Semantic Segmentation in Point Clouds Using Deep Learning

Segmentation is a fundamental step in processing 3D point clouds. Point cloud semantic segmentation or classification is a process of associating each point in a point cloud with a semantic label such as tree, person, road, vehicle, ocean, or building.

Segmentation clusters points with similar characteristics into homogeneous regions. These regions correspond to specific structures or objects in a point cloud scene.

These are the major approaches for point cloud semantic segmentation.

Classify each point or a point cluster based on individual features by using feature extraction and neighborhood selection.
Extract point statistics and spatial information from the point cloud to classify the points using statistical and contextual modeling.

Applications for segmentation include urban planning, oceanography, forestry, autonomous driving, robotics, and navigation.

Deep Learning-Based Segmentation

Deep learning is an efficient approach to point cloud semantic segmentation in which you train a network to segment and classify points by extracting features from the input data. To get started on deep learning with point clouds, see Deep Learning with Point Clouds.

You cannot apply standard convolutional neural networks (CNNs) used for image segmentation to raw point clouds due to the unordered, sparse, and unstructured nature of point cloud data. In most cases, you must transform raw point clouds before feeding them as an input to a segmentation network.

These are the categories of deep learning segmentation methods, divided by how you format input to the network.

Multiview-based methods — Reduce 3-D point clouds to 2-D projected images and process them directly using 2-D CNNs. After classification you must postprocess the results to restore the 3-D structure.
Voxel-based methods — Input point cloud data as voxels and use the standard 3-D CNNs. This addresses the unordered and unstructured nature of raw point cloud data.
Point-based methods — Directly apply the deep learning network on individual points.

Out of these, PointNet is the most popular point-based deep learning framework. This network uses multi-layer perceptrons (MLP) to extract local features from individual points, then aggregates all local features into global features using maxpooling. PointNet concatenates the aggregated global and local features into combined point features, and then extracts new features from the combined point features by using MLPs. The network predicts semantic labels based on the new features.

PointNet++ is improved on the basic PointNet model by additionally capturing local features hierarchically. For more information on PointNet++, see Get Started with PointNet++.

A semantic segmentation network segments an input point cloud into Ground, Buildings, and Vegetation.

Create Training Data for Semantic Segmentation

Lidar Toolbox™ provides functions to import and read raw point cloud data from several file formats.
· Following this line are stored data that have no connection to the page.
/-- R154: the trace entries the transcript lists for the three transactions. -/
theorem transcript_registerUpdateRequests (r : SensorReg) (f : Byte → Byte) (d : Nat → Draw) :
    transcript (registerUpdateRequests r f d) d = [busEvent (selectReq r) (d 0), busEvent (.read 1) (d 1),
      busEvent (writeReq r (f (byteOf (d 1)))) (d 2)] := by
  simp [transcript, registerUpdateRequests, List.range_succ]

/-- An answered `registerUpdate`. -/
theorem registerUpdate_answered (r : SensorReg) (f : Byte → Byte) {s : State} {a b c x p q : Byte}
    (h0 : s.drawAt 0 = .ok a b) (h1 : s.drawAt 1 = .ok c x) (h2 : s.drawAt 2 = .ok p q) :
    registerUpdate r f s = .done () (after s 3 [W1 r.offset, R1 c, W2 (r.offset ||| 0xE0) (f c)]) := by
  rw [registerUpdate, memRead1_ok h0 h1, andThen_done, transact_read_after_select h0, h1, memWrite_ok (by simpa using h2),
    transact_after, h2, busEvent_read1_ok, busEvent_writeReq_ok]
  rfl

/-- R141: a `registerUpdate` whose transaction `k` is the first to fail. -/
theorem registerUpdate_failed (r : SensorReg) (f : Byte → Byte) {s : State} {k : Nat} (hk : k < 3)
    (h : FirstFailure s k) : registerUpdate r f s = .failed (after s (k + 1)
      ((transcript (registerUpdateRequests r f s.drawAt) s.drawAt).take (k + 1))) := by
  obtain ⟨hbefore, hfail⟩ := h
  rw [transcript_registerUpdateRequests]
  match k with
  | 0 => rw [registerUpdate, memRead1_select_fail hfail, andThen_failed, transact_eq_after]; rfl
  | 1 =>
    obtain ⟨a, b, h0⟩ := drawAt_ok_of_allAnswered hbefore (show 0 < 1 by omega)
    rw [registerUpdate, memRead1_read_fail h0 hfail, andThen_failed, transact_eq_after (selectReq r), transact_after]
    rfl
  | 2 =>
    obtain ⟨a, b, h0⟩ := drawAt_ok_of_allAnswered hbefore (show 0 < 2 by omega)
    obtain ⟨c, x, h1⟩ := drawAt_ok_of_allAnswered hbefore (show 1 < 2 by omega)
    have hc : byteOf (s.drawAt 1) = c := by rw [h1]; rfl
    rw [registerUpdate, memRead1_ok h0 h1, andThen_done, memWrite_fail (by simpa using hfail),
      transact_eq_after (selectReq r), transact_after, transact_after, hc]
    rfl

/-! ### The selector of AGAIN -/

/-- R45, R100: code and multiplier of a selector; 1 stands for the same as an unrecognised one. -/
theorem alsSelect_eq (sel : Byte) : alsSelect sel =
    if sel = 8 then (0b01, 8) else if sel = 16 then (0b10, 16) else if sel = 120 then (0b11, 120) else (0b00, 1) := by
  unfold alsSelect
  split
  next h => obtain rfl : sel = 1 := BitVec.eq_of_toNat_eq h; rfl
  next h => obtain rfl : sel = 8 := BitVec.eq_of_toNat_eq h; rfl
  next h => obtain rfl : sel = 16 := BitVec.eq_of_toNat_eq h; rfl
  next h => obtain rfl : sel = 120 := BitVec.eq_of_toNat_eq h; rfl
  next h8 h16 h120 =>
    rw [if_neg fun h => h8 (congrArg BitVec.toNat h), if_neg fun h => h16 (congrArg BitVec.toNat h),
      if_neg fun h => h120 (congrArg BitVec.toNat h)]

/-- R45, R100: the code the block merges is the code of the spec's table. -/
theorem alsSelect_code (sel : Byte) : (alsSelect sel).1.setWidth 8 = alsCodeOf sel := by
  rw [alsSelect_eq, alsCodeOf]
  split_ifs <;> rfl

/-! ### AGAIN -/

/-- R100: `registerUpdate` of CONTROL, then the multiplier is recorded. -/
theorem exec_again_eq (sel : Byte) (s : State) : exec (.again sel) s =
    .next (finish ((registerUpdate .control (mergeAlsCode (alsSelect sel).1) s).andThen fun _ s =>
      setAlsGain (alsSelect sel).2 s)) :=
  congrArg (fun r => Host.Outcome.next (finish r)) (andThen_assoc _ _ _).symm

/-- R100: the spec's transaction list of AGAIN is that of its `registerUpdate`. -/
theorem plannedRequests_again (sel : Byte) (d : Nat → Draw) :
    plannedRequests (.again sel) d = registerUpdateRequests .control (mergeAlsCode (alsSelect sel).1) d := by
  rw [plannedRequests, registerUpdateRequests, mergeAlsCode, alsSelect_code]
  rfl

/-- R100: AGAIN whose transactions are answered. -/
theorem exec_again_answered (sel : Byte) {s : State} {a b c x p q : Byte}
    (h0 : s.drawAt 0 = .ok a b) (h1 : s.drawAt 1 = .ok c x) (h2 : s.drawAt 2 = .ok p q) :
    exec (.again sel) s = .next { s.skipDraws 3 with
      status := 0x00, seq := .idle, alsGain := (alsSelect sel).2,
      trace := s.trace ++ [W1 0x0F, R1 c, W2 0xEF (mergeAlsCode (alsSelect sel).1 c)] } := by
  rw [exec_again_eq, registerUpdate_answered _ _ h0 h1 h2]
  rfl

/-- R100, R141: AGAIN whose transaction `k` is the first to fail; the multiplier is not recorded. -/
theorem exec_again_failed (sel : Byte) {s : State} {k : Nat} (hk : k < 3) (h : FirstFailure s k) :
    exec (.again sel) s = .next (failedRun (.again sel) s k) := by
  rw [exec_again_eq, registerUpdate_failed _ _ hk h, andThen_failed, finish_failed, raiseTransportFailure_eq, after_eq,
    failedRun, commandTranscript, plannedRequests_again]

/-- R70: the selector is the ARG byte, above an opcode byte with the reserved field 0. -/
theorem encode_again (sel : Byte) : encode (.again sel) = sel ++ (0x07 : Byte) :=
  BitVec.append_assoc (x₁ := sel) (x₂ := (0 : BitVec 4)) (x₃ := (7 : BitVec 4))

/-- Settles O25: `exec_again_answered` for the code and multiplier of the selector, and `exec_again_failed`. -/
theorem againMergesCodeAndRecordsMultiplier : Obligations.AgainMergesCodeAndRecordsMultiplier := by
  refine ⟨encode_again, fun sel s a b c x p q code m hsel h0 h1 h2 => ?answered,
    fun sel s k hk h => exec_again_failed sel hk h⟩
  case answered =>
    obtain ⟨rfl, rfl⟩ : code = (alsSelect sel).1.setWidth 8 ∧ m = (alsSelect sel).2 := by
      obtain ⟨rfl, rfl, rfl⟩ | ⟨rfl, rfl, rfl⟩ | ⟨rfl, rfl, rfl⟩ | ⟨rfl, rfl, rfl⟩ | ⟨-, h8, h16, h120, rfl, rfl⟩ := hsel
      · exact ⟨rfl, rfl⟩
      · exact ⟨rfl, rfl⟩
      · exact ⟨rfl, rfl⟩
      · exact ⟨rfl, rfl⟩
      · rw [alsSelect_eq, if_neg h8, if_neg h16, if_neg h120]
        exact ⟨rfl, rfl⟩
    exact exec_again_answered sel h0 h1 h2

end Sys2Proof.Proofs

/-! The conversion commands of `43_conversion.md` (R110 to R119). RDALS and RDPROX only read before they compute, so both
run along their list of requests: `afterRequests` is the state after the first `k` of them, and a register read takes two,
answered (`memRead1_answered`, `memRead2_answered`) or with one of them failing (`selectThenRead_failed`). The arithmetic
of the block is related to the spec's integers by one lemma per rule. -/

namespace Sys2Proof.Proofs

open Sys2Proof.Machine Sys2Proof.Safety Sys2Proof.Laws

/-! ### Along a list of requests -/

/-- R154: the state after the first `k` transactions of the list, whose entries are those of the transcript. -/
def afterRequests (reqs : List BusReq) (s : State) (k : Nat) : State := after s k ((transcript reqs s.drawAt).take k)

theorem afterRequests_zero (reqs : List BusReq) (s : State) : afterRequests reqs s 0 = s := after_zero s

/-- R27: a command starts before the first transaction of its list. -/
theorem exec_eq_exec_afterRequests (i : Instr) (s : State) :
    exec i s = exec i (afterRequests (plannedRequests i s.drawAt) s 0) := by
  rw [afterRequests_zero]

@[simp] theorem afterRequests_drawAt (reqs : List BusReq) (s : State) (k j : Nat) :
    (afterRequests reqs s k).drawAt j = s.drawAt (k + j) := after_drawAt s k j _

/-- R154: the transcript up to and with transaction `k`. -/
theorem take_transcript_succ {reqs : List BusReq} {k : Nat} {req : BusReq} (h : reqs[k]? = some req) (d : Nat → Draw) :
    (transcript reqs d).take (k + 1) = (transcript reqs d).take k ++ [busEvent req (d k)] := by
  have hk : k < reqs.length := (List.getElem?_eq_some_iff.mp h).1
  have hentry : (transcript reqs d)[k]? = some (busEvent req (d k)) := by
    simp [transcript, List.getElem?_zipWith, List.getElem?_range hk, h]
  rw [List.take_add_one, hentry, Option.toList_some]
For more information, see I/O.

The toolbox enables you to divide this data into training and test data sets, and store them as datastore objects. For example, you can store point cloud files by using the fileDatastore object. For more information on datastore objects, see Datastores for Deep Learning (Deep Learning Toolbox).

The Import Point Cloud Data For Deep Learning example shows you how to import a large point cloud data set, and then configure and load a datastore.

Label Data

You need a large, labeled data set to train a deep learning network. If you have an unlabeled data set, you can use the Lidar Labeler app to label your training data. For information on how to use the app, see Get Started with the Lidar Labeler.

Preprocess Data

You can preprocess your data before training the network. Lidar Toolbox provides function to perform various preprocessing tasks.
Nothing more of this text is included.